### Material to process

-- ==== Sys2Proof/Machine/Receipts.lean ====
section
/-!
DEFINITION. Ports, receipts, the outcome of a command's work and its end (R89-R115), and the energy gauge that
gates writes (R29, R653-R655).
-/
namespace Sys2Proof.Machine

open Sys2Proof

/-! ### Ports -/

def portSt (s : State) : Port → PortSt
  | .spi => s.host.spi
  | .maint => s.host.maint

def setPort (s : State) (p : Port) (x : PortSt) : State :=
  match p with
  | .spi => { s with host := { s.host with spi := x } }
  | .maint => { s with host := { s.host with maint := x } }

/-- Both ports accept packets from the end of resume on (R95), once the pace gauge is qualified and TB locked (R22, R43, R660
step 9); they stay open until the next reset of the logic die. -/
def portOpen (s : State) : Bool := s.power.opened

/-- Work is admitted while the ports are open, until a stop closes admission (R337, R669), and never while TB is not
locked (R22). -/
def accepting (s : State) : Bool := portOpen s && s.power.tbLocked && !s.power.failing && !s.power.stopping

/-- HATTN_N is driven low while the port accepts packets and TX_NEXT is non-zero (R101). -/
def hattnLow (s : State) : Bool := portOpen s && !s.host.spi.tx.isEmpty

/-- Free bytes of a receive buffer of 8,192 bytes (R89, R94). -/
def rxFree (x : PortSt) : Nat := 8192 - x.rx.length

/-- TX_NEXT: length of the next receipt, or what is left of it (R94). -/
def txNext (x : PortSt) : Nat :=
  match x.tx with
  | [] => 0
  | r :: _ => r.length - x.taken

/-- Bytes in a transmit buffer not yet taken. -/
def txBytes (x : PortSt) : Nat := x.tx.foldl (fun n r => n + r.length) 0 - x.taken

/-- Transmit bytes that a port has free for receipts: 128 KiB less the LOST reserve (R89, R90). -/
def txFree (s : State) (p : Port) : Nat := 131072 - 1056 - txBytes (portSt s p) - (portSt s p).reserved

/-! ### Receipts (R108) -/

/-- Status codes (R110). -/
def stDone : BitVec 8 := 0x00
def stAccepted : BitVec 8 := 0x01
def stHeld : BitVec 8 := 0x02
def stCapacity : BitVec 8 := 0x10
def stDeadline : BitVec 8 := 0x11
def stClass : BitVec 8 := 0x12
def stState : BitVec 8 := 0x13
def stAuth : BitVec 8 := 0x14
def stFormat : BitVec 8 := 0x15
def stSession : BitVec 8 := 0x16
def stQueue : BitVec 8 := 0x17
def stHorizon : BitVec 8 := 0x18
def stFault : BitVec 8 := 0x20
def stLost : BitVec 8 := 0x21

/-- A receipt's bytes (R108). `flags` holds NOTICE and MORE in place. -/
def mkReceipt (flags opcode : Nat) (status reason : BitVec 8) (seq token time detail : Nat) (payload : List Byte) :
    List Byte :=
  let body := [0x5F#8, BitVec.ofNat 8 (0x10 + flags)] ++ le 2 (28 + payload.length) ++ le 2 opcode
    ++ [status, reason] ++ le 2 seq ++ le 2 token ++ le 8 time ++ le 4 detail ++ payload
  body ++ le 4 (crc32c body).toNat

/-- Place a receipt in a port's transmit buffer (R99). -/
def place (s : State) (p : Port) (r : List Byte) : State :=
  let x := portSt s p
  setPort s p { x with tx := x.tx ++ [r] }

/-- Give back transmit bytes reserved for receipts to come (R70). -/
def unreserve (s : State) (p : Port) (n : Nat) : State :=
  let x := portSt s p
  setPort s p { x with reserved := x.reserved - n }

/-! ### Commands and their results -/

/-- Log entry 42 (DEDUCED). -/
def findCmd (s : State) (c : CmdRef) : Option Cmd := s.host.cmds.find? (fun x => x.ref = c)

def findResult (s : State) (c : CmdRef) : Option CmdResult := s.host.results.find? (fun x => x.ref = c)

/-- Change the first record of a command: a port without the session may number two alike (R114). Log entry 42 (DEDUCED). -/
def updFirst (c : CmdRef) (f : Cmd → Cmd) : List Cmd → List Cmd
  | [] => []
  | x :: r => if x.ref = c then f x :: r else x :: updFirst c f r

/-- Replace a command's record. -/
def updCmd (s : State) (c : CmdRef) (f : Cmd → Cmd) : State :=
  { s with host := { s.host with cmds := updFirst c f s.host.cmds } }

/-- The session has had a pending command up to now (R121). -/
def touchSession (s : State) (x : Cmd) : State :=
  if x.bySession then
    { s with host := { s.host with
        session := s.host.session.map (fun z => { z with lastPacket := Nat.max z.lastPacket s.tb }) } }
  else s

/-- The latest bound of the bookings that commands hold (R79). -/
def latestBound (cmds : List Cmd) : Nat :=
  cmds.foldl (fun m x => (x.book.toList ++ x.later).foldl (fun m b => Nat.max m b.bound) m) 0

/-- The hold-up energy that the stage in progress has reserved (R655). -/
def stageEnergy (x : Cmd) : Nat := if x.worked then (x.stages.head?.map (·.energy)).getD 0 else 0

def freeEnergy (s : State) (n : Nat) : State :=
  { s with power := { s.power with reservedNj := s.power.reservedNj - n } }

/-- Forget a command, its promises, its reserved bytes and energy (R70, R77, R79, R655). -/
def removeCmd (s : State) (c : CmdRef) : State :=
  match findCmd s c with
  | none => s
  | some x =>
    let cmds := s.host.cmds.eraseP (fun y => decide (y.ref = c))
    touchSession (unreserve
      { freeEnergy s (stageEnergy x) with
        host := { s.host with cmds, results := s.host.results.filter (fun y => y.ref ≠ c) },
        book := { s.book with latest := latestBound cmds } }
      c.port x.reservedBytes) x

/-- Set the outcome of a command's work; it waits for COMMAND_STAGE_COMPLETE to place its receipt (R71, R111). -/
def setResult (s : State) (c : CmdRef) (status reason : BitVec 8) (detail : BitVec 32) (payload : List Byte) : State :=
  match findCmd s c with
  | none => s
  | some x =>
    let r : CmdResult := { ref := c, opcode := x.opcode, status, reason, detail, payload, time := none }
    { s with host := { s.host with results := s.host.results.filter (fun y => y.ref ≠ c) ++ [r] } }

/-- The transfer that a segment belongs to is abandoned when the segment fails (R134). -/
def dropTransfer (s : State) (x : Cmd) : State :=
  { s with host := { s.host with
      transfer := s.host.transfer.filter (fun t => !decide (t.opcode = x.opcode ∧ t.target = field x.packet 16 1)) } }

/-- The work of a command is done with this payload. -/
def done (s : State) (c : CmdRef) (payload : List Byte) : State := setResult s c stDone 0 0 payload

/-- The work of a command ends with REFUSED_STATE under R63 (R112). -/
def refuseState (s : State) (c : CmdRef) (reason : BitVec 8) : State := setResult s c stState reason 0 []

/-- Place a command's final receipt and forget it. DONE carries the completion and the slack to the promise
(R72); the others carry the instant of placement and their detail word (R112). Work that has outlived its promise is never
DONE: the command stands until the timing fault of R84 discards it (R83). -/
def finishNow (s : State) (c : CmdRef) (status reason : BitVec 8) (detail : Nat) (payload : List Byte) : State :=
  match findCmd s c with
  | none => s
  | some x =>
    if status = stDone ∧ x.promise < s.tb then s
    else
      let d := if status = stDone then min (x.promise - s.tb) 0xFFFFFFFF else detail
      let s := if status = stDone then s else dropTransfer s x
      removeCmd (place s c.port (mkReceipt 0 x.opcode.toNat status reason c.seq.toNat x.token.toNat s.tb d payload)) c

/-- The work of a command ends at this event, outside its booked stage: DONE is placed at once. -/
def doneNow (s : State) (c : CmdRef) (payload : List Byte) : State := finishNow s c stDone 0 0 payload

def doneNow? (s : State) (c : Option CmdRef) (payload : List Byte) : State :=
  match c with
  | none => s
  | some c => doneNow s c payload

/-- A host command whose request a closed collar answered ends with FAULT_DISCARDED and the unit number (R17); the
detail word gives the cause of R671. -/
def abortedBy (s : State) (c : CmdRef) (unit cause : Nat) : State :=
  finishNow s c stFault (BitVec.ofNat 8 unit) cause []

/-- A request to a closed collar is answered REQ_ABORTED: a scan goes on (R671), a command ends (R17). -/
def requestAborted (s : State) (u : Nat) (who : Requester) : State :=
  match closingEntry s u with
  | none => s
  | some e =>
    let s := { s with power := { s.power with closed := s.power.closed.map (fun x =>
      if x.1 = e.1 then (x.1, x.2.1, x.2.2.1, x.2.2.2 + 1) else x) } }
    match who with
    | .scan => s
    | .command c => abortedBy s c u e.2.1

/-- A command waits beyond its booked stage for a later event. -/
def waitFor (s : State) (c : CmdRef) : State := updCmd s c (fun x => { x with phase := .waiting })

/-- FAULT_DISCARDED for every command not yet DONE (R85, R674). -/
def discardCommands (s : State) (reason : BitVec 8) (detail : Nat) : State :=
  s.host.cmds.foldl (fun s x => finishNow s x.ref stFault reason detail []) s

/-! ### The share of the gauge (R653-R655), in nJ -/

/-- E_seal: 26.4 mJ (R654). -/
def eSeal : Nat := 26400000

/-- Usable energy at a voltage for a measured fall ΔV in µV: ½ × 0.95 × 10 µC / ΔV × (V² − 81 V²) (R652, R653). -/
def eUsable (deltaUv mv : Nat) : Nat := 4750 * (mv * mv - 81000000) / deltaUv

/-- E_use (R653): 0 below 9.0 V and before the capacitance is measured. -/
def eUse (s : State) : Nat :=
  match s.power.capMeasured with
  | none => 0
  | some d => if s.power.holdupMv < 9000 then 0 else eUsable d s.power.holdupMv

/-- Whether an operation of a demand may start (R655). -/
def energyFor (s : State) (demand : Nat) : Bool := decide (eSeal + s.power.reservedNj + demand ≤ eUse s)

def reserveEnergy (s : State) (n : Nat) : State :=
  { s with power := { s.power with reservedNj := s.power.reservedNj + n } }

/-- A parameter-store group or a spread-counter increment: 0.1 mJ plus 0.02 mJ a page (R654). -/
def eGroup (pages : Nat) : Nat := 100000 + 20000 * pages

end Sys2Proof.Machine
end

### Exercise directions
In the listing above, locate the line containing "(R89, R94). -/" and the line containing "(R114). Log entry 42 (DEDUCED). -/", then transcribe both and every line between them verbatim.

### Task result
/-- Free bytes of a receive buffer of 8,192 bytes (R89, R94). -/
def rxFree (x : PortSt) : Nat := 8192 - x.rx.length

/-- TX_NEXT: length of the next receipt, or what is left of it (R94). -/
def txNext (x : PortSt) : Nat :=
  match x.tx with
  | [] => 0
  | r :: _ => r.length - x.taken

/-- Bytes in a transmit buffer not yet taken. -/
def txBytes (x : PortSt) : Nat := x.tx.foldl (fun n r => n + r.length) 0 - x.taken

/-- Transmit bytes that a port has free for receipts: 128 KiB less the LOST reserve (R89, R90). -/
def txFree (s : State) (p : Port) : Nat := 131072 - 1056 - txBytes (portSt s p) - (portSt s p).reserved

/-! ### Receipts (R108) -/

/-- Status codes (R110). -/
def stDone : BitVec 8 := 0x00
def stAccepted : BitVec 8 := 0x01
def stHeld : BitVec 8 := 0x02
def stCapacity : BitVec 8 := 0x10
def stDeadline : BitVec 8 := 0x11
def stClass : BitVec 8 := 0x12
def stState : BitVec 8 := 0x13
def stAuth : BitVec 8 := 0x14
def stFormat : BitVec 8 := 0x15
def stSession : BitVec 8 := 0x16
def stQueue : BitVec 8 := 0x17
def stHorizon : BitVec 8 := 0x18
def stFault : BitVec 8 := 0x20
def stLost : BitVec 8 := 0x21

/-- A receipt's bytes (R108). `flags` holds NOTICE and MORE in place. -/
def mkReceipt (flags opcode : Nat) (status reason : BitVec 8) (seq token time detail : Nat) (payload : List Byte) :
    List Byte :=
  let body := [0x5F#8, BitVec.ofNat 8 (0x10 + flags)] ++ le 2 (28 + payload.length) ++ le 2 opcode
    ++ [status, reason] ++ le 2 seq ++ le 2 token ++ le 8 time ++ le 4 detail ++ payload
  body ++ le 4 (crc32c body).toNat

/-- Place a receipt in a port's transmit buffer (R99). -/
def place (s : State) (p : Port) (r : List Byte) : State :=
  let x := portSt s p
  setPort s p { x with tx := x.tx ++ [r] }

/-- Give back transmit bytes reserved for receipts to come (R70). -/
def unreserve (s : State) (p : Port) (n : Nat) : State :=
  let x := portSt s p
  setPort s p { x with reserved := x.reserved - n }

/-! ### Commands and their results -/

/-- Log entry 42 (DEDUCED). -/
def findCmd (s : State) (c : CmdRef) : Option Cmd := s.host.cmds.find? (fun x => x.ref = c)

def findResult (s : State) (c : CmdRef) : Option CmdResult := s.host.results.find? (fun x => x.ref = c)

/-- Change the first record of a command: a port without the session may number two alike (R114). Log entry 42 (DEDUCED). -/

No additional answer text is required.